Molnupiravir is a prodrug – meaning the active ingredient produced after its metabolism inside the body. Prodrug approach has the advantage in stabilising the active component and lessoning the toxic side effects. Prodrug form allows oral administration. After absorption in intestines and entry into body tissue; molnupiravir is converted into the active component hydroxycytidine which is a nucleoside analogue. This analog mimics two natural nucosides utilised by the virus for its replication. This confusion leads to a progeny of heavily mutated variants of which majority deleterious. The result is the eventual extinction of the virus. Evolutionary biologists refer to this phenomenon as ‘the error catastrophe’.

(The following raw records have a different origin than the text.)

@[simp] theorem keep_ringTimeout (s : State) (src tag : Nat) : (ringTimeout s src tag).lasting = s.lasting := by
  unfold ringTimeout
  split
  · exact keep_foretell ..
  · split
    · rfl
    · split
      · rfl
      · simp only [keep_completeAt, keep_ringTimedOut, keep_State_setRequest]

@[simp] theorem keep_urgencyRise (s : State) (src : Nat) (hd : RingHeader) (ring stop : Nat) :
    (urgencyRise s src hd ring stop).lasting = s.lasting := by
  have h : (if isUnit src = true then foretell s src hd.tag 0 id else s).lasting = s.lasting := by
    simp only [lasting_ite, keep_foretell, ite_self]
  unfold urgencyRise
  dsimp only
  generalize (if isUnit src = true then foretell s src hd.tag 0 id else s) = u at h ⊢
  split
  · exact h
  · simp only [lasting_ite, keep_raise, keep_State_bump, keep_State_setRequest, ite_self]
    exact h

@[simp] theorem keep_routeUpdate (s : State) (node dst : Nat) : (routeUpdate s node dst).lasting = s.lasting := by
  unfold routeUpdate
  split <;> rfl

/-! ### The host link -/

@[simp] theorem keep_bar0Err (s : State) (status addr : Nat) : (bar0Err s status addr).lasting = s.lasting := by
  unfold bar0Err
  rw [keep_raise]

@[simp] theorem keep_complete (s : State) (wr : Bool) (status : Nat) (d : List Nat) :
    (complete s wr status d).lasting = s.lasting := by
  unfold complete
  split <;> rfl

theorem lasts_hostWrite {o : Lasting} (s : State) (a : Nat) (be : BitVec 4) (v : Word) (h : Lasts o s.lasting) :
    Lasts o (hostWrite s a be v).lasting := by
  unfold hostWrite
  refine lasts_ite' h ?_
  split
  · exact lasts_writeReg _ _ _ _ _ _ _ _ h
  · exact lasts_writeAll _ _ _ _ _ _ _ h
  · refine lasts_ite' h ?_
    simpa only [keep_raise] using h

@[simp] theorem keep_hostRead (s : State) (a : Nat) : (hostRead s a).2.lasting = s.lasting := by
  unfold hostRead
  split
  · simp only [keep_readBy]
  · rfl
  · rfl

theorem lasts_hostAccess {o : Lasting} (s : State) (wr : Bool) (addr len : Nat) (d : BitVec 64)
    (h : Lasts o s.lasting) : Lasts o (hostAccess s wr addr len d).2.lasting := by
  unfold hostAccess
  dsimp only
  split
  · exact lasts_foldl _ _ _ (fun t i ht => lasts_hostWrite _ _ _ _ ht) h
  · dsimp only
    rw [lasting_foldl2]
    · exact h
    · intro t i
      dsimp only
      rw [keep_hostRead]

@[simp] theorem keep_unsupported (s : State) (wr : Bool) : (unsupported s wr).lasting = s.lasting := by
  simp only [unsupported, keep_logUnsupported, keep_complete]

@[simp] theorem keep_aborted (s : State) (wr : Bool) : (aborted s wr).lasting = s.lasting := by
  simp only [aborted, lasting_ite, keep_aerAdvises, keep_complete, ite_self]

theorem lasts_hostArrives {o : Lasting} (s : State) (wr : Bool) (f : TlpFault) (takes : Bool) (act : State → State)
    (h : Lasts o s.lasting) (hf : ∀ t, Lasts o t.lasting → Lasts o (act t).lasting) :
    Lasts o (hostArrives s wr f takes act).lasting := by
  have h1 := keep_linkTakes s f
  unfold hostArrives
  split
  · exact h
  · split <;> rename_i e <;> rw [e] at h1
    · exact h1 ▸ h
    · dsimp only at h1
      split
      · exact hf _ (h1 ▸ h)
      · simp only [lasting_ite, keep_unsupported, keep_complete, ite_self]
        exact h1 ▸ h

theorem lasts_inL0 {o : Lasting} (s : State) (act : State → State) (h : Lasts o s.lasting)
    (hf : ∀ t, Lasts o t.lasting → Lasts o (act t).lasting) : Lasts o (inL0 s act).lasting := by
  unfold inL0
  refine lasts_ite' ?_ (hf _ h)
  dsimp only
  rw [keep_showL1]
  exact hf _ (by simpa only [keep_State_setF] using h)

theorem lasts_bar0Perform {o : Lasting} (s : State) (op : HostAccess) (addr len : Nat) (d : BitVec 64)
    (h : Lasts o s.lasting) : Lasts o (bar0Perform s op addr len d).lasting := by
  unfold bar0Perform
  dsimp only
  have h1 := keep_tripGo s (s.unitReq 9 (nodeOfBar0 addr) (bar0Op op.wr addr) addr len
    (if op.wr then bytesLE len d.toNat else [])) op.trip
  split <;> rename_i e <;> rw [e] at h1
  · simp only [keep_complete, keep_tripEnd]
    exact lasts_hostAccess _ _ _ _ _ (h1 ▸ h)
  · simp only [keep_bar0Err, keep_aborted]
    exact h1 ▸ h

theorem lasts_bar2ReadRun {o : Lasting} (fuel addr n : Nat) (t : HostTrip) (acc : Nat × List Nat × State)
    (h : Lasts o acc.2.2.lasting) : Lasts o (bar2ReadRun fuel addr n t acc).2.2.2.lasting := by
  induction fuel generalizing addr n t acc with
  | zero => exact h
  | succ fuel ih =>
    rw [bar2ReadRun]
    refine iteInduction (motive := fun x : (Nat × Nat) × Nat × List Nat × State => Lasts o x.2.2.2.lasting) (fun _ => h) (fun _ => ?_)
    have h1 := lasts_netRead acc.2.2 .host addr (min n (64 - addr % 64)) t h
    exact ih (acc := (_, _, (netRead acc.2.2 .host addr (min n (64 - addr % 64)) t).2.2)) _ _ _ h1

theorem lasts_bar2WriteRun {o : Lasting} (fuel addr : Nat) (bs : List Nat) (t : HostTrip) (acc : Nat × State)
    (h : Lasts o acc.2.lasting) : Lasts o (bar2WriteRun fuel addr bs t acc).2.2.lasting := by
  induction fuel generalizing addr bs t acc with
  | zero => exact h
  | succ fuel ih =>
    rw [bar2WriteRun]
    refine iteInduction (motive := fun x : (Nat × List Nat) × Nat × State => Lasts o x.2.2.lasting) (fun _ => h) (fun _ => ?_)
    have h1 := lasts_netWrite acc.2 .host addr (bs.take (min bs.length (64 - addr % 64))) (2 ^ min bs.length (64 - addr % 64) - 1) t h
    exact ih (acc := (_, (netWrite acc.2 .host addr (bs.take (min bs.length (64 - addr % 64)))
      (2 ^ min bs.length (64 - addr % 64) - 1) t).2)) _ _ _ h1
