theorem incTaken_keeps (s : State) : g (incTaken s k) = g s := by
  have htake : g (takeWrites s k) = g s := by
    refine takeWrites_keeps hgauge hmark (fun t off v hoff => hreg t off v ?_) s
    simp only [List.mem_cons, List.not_mem_nil, or_false] at hoff ⊢
    omega
  unfold incTaken
  split
  · rw [State.setReg64, hreg _ _ _ (by simp), hreg _ _ _ (by simp), htake]
  · exact htake

/-- A reading that no change of the Gauge, of these registers and of the marks of its page reaches, its tick does not reach. -/
theorem gaugeTick_keeps (s : State) : g (gaugeTick s k) = g s := by
  rw [gaugeTick_eq, hgauge, incTaken_keeps hgauge hmark hreg]

end Keeps

/-! ### What the tick finds in force -/

section InForce
variable (s : State) (k : Nat)

theorem reg_takeWrites {o : Nat} (h : 0x20 ≤ o) (h44 : o / 4 ≠ 0x44 / 4) :
    (takeWrites s k).reg (gauPg k) o = s.reg (gauPg k) o := by
  refine takeWrites_keeps (g := fun t => t.reg (gauPg k) o) (fun _ _ => rfl) (fun _ _ _ => rfl) (fun t off v hoff => ?_) s
  refine reg_setReg_other t v (regKey_ne_off _ ?_)
  simp only [List.mem_cons, List.not_mem_nil, or_false] at hoff
  omega

theorem reg_incTaken {o : Nat} (h : 0x20 ≤ o) (h44 : o / 4 ≠ 0x44 / 4) (h58 : o / 4 ≠ 0x58 / 4) (h5c : o / 4 ≠ 0x5c / 4) :
    (incTaken s k).reg (gauPg k) o = s.reg (gauPg k) o := by
  refine incTaken_keeps (g := fun t => t.reg (gauPg k) o) (fun _ _ => rfl) (fun _ _ _ => rfl) (fun t off v hoff => ?_) s
  refine reg_setReg_other t v (regKey_ne_off _ ?_)
  simp only [List.mem_cons, List.not_mem_nil, or_false] at hoff
  omega

theorem on_incTaken (j : Nat) : (incTaken s k).on (gauPg j) = s.on (gauPg j) := by
  refine incTaken_keeps (g := fun t => t.on (gauPg j)) (fun _ _ => rfl) (fun _ _ _ => rfl) (fun t off v hoff => ?_) s
  have hkey : regKey (gauPg j) 0x0c ≠ regKey (gauPg k) off := by
    simp only [List.mem_cons, List.not_mem_nil, or_false] at hoff
    simp only [regKey_eq, pageNum_gauPg]
    omega
  simp only [State.on, State.st, f_setReg_other t _ _ v hkey]

theorem pins_incTaken : (incTaken s k).pins = s.pins :=
  incTaken_keeps (g := State.pins) (fun _ _ => rfl) (fun _ _ _ => rfl) (fun _ _ _ _ => rfl) s

theorem ticks_incTaken : (incTaken s k).ticks = s.ticks :=
  incTaken_keeps (g := State.ticks) (fun _ _ => rfl) (fun _ _ _ => rfl) (fun _ _ _ _ => rfl) s

theorem gauge_incTaken : (incTaken s k).gauge k = (s.gauge k).writesTaken := by
  rw [← gauge_takeWrites]
  unfold incTaken
  split <;> rfl

theorem gin_incTaken {o : Nat} (h : 0x20 ≤ o) (h44 : o / 4 ≠ 0x44 / 4) (h58 : o / 4 ≠ 0x58 / 4) (h5c : o / 4 ≠ 0x5c / 4) :
    (incTaken s k).gin k o = s.reg (gauPg k) o := by
  rw [gin_of_fresh (by rw [gauge_incTaken, writesTaken_stale]), reg_incTaken s k h h44 h58 h5c]

theorem gauSrc_takeWrites : (takeWrites s k).gauSrc k = s.f (gauPg k) 0x40 1 0 := by
  rw [State.gauSrc, State.ginF, gin_of_fresh (by rw [gauge_takeWrites, writesTaken_stale]),
    reg_takeWrites s k (by decide) (by decide), State.f]

/-- The increment of the tick (R334, R335): that of LOCAL is GAU_INC, of another source the one in force. -/
def State.tickInc : Nat :=
  if s.f (gauPg k) 0x40 1 0 = 0 then s.reg64 (gauPg k) 0x50 % 2 ^ 40 else s.reg64 (gauPg k) 0x58 % 2 ^ 40

theorem inc_incTaken : (incTaken s k).reg64 (gauPg k) 0x58 % 2 ^ 40 = s.tickInc k := by
  have h58 : (takeWrites s k).reg64 (gauPg k) 0x58 = s.reg64 (gauPg k) 0x58 := by
    simp only [State.reg64, reg_takeWrites s k (show 0x20 ≤ 0x58 by decide) (by decide),
      reg_takeWrites s k (show 0x20 ≤ 0x58 + 4 by decide) (by decide)]
  have h50 : (takeWrites s k).reg64 (gauPg k) 0x50 = s.reg64 (gauPg k) 0x50 := by
    simp only [State.reg64, reg_takeWrites s k (show 0x20 ≤ 0x50 by decide) (by decide),
      reg_takeWrites s k (show 0x20 ≤ 0x50 + 4 by decide) (by decide)]
  rw [incTaken, gauSrc_takeWrites, State.tickInc]
  split
  · rw [reg64_set _ _ _ _ (by omega), h50, Nat.mod_mod]
  · rw [h58]

/-- The Gauge as the tick leaves it, from the state before the tick. -/
def tickedGauge : Gauge :=
  let p := gauPg k
  let src := s.f p 0x40 1 0
  let line := s.f p 0x40 8 4
  let g := eventTick (s.on p && s.on (gauPg (s.f p 0xc0 7 4))) (s.f p 0xc0 8 8 == 1) (s.gauge k).writesTaken
  if s.on p then
    gaugeWindow src (s.f p 0x7c 4 0) s.ticks (gaugeEdge src (s.f p 0x40 9 9 == 1) (s.pins.edl4.getLsbD line)
      (s.pins.edl3.getLsbD line) s.ticks (gaugeAdvance g (s.tickInc k)))
  else g

theorem gauge_gaugeTick : (gaugeTick s k).gauge k = tickedGauge s k := by
  have hreg := @reg_incTaken s k
  have hgin := @gin_incTaken s k
  rw [gaugeTick_eq, gauge_setGauge_same, gauSrc_takeWrites, movedGauge, tickedGauge]
  simp only [State.unitActs, State.ginF, State.edgeBefore, State.edgeLevel, inc_incTaken, gauge_incTaken, on_incTaken,
    pins_incTaken, ticks_incTaken, State.f, hgin (show 0x20 ≤ 0x40 by decide) (by decide) (by decide) (by decide),
    hgin (show 0x20 ≤ 0xc0 by decide) (by decide) (by decide) (by decide),
    hreg (show 0x20 ≤ 0x40 by decide) (by decide) (by decide) (by decide),
    hreg (show 0x20 ≤ 0x7c by decide) (by decide) (by decide) (by decide),
    hreg (show 0x20 ≤ 0xc0 by decide) (by decide) (by decide) (by decide)]

end InForce

/-! ### The tick's effect on one Gauge -/

/-- What the tick of Gauge k leaves in a state t, from the state s before it: in the Gauge, in GAU_CTL, GAU_STS and GAU_INC_NOW, and
among the events and marks of its page. -/
structure GaugeTicked (s t : State) (k : Nat) : Prop where
  gauge : t.gauge k = tickedGauge s k
  src : t.f (gauPg k) 0x40 1 0 = s.f (gauPg k) 0x40 1 0
  keeps : (s.gauge k).chosen = false → (∀ b, b < 32 → t.fresh (gauPg k) b = s.fresh (gauPg k) b) ∧ t.holdover k = s.holdover k
  enters : (s.gauge k).chosen = true → s.f (gauPg k) 0x40 1 0 ≠ 0 →
    t.holdover k = true ∧ t.f (gauPg k) 0x44 6 4 = 0 ∧ t.f (gauPg k) 0x10 8 8 = 1
  leaves : (s.gauge k).chosen = true → s.f (gauPg k) 0x40 1 0 = 0 → s.gauSrc k ≠ 0 →
    t.holdover k = false ∧ t.f (gauPg k) 0x10 8 8 = 1
  inc : s.f (gauPg k) 0x40 1 0 = 0 → t.reg64 (gauPg k) 0x58 = s.tickInc k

When a species mutates fast making errors, the species goes extinct when the mutation rate exceeds a threshold.

Judging from the veracity investigations, conducted, and scientific soundness of arguments presented, molnupiravir seems to be something the world is eagerly awaited. Yet rigid science may not grant approval for its wide clinical use without further scrutiny to confirm its efficacy and side effects. Contrastingly, in Sri Lanka some have promoted quackeries with no rational basis whatsoever as cures for COVID-19. Fools rush where angels fear!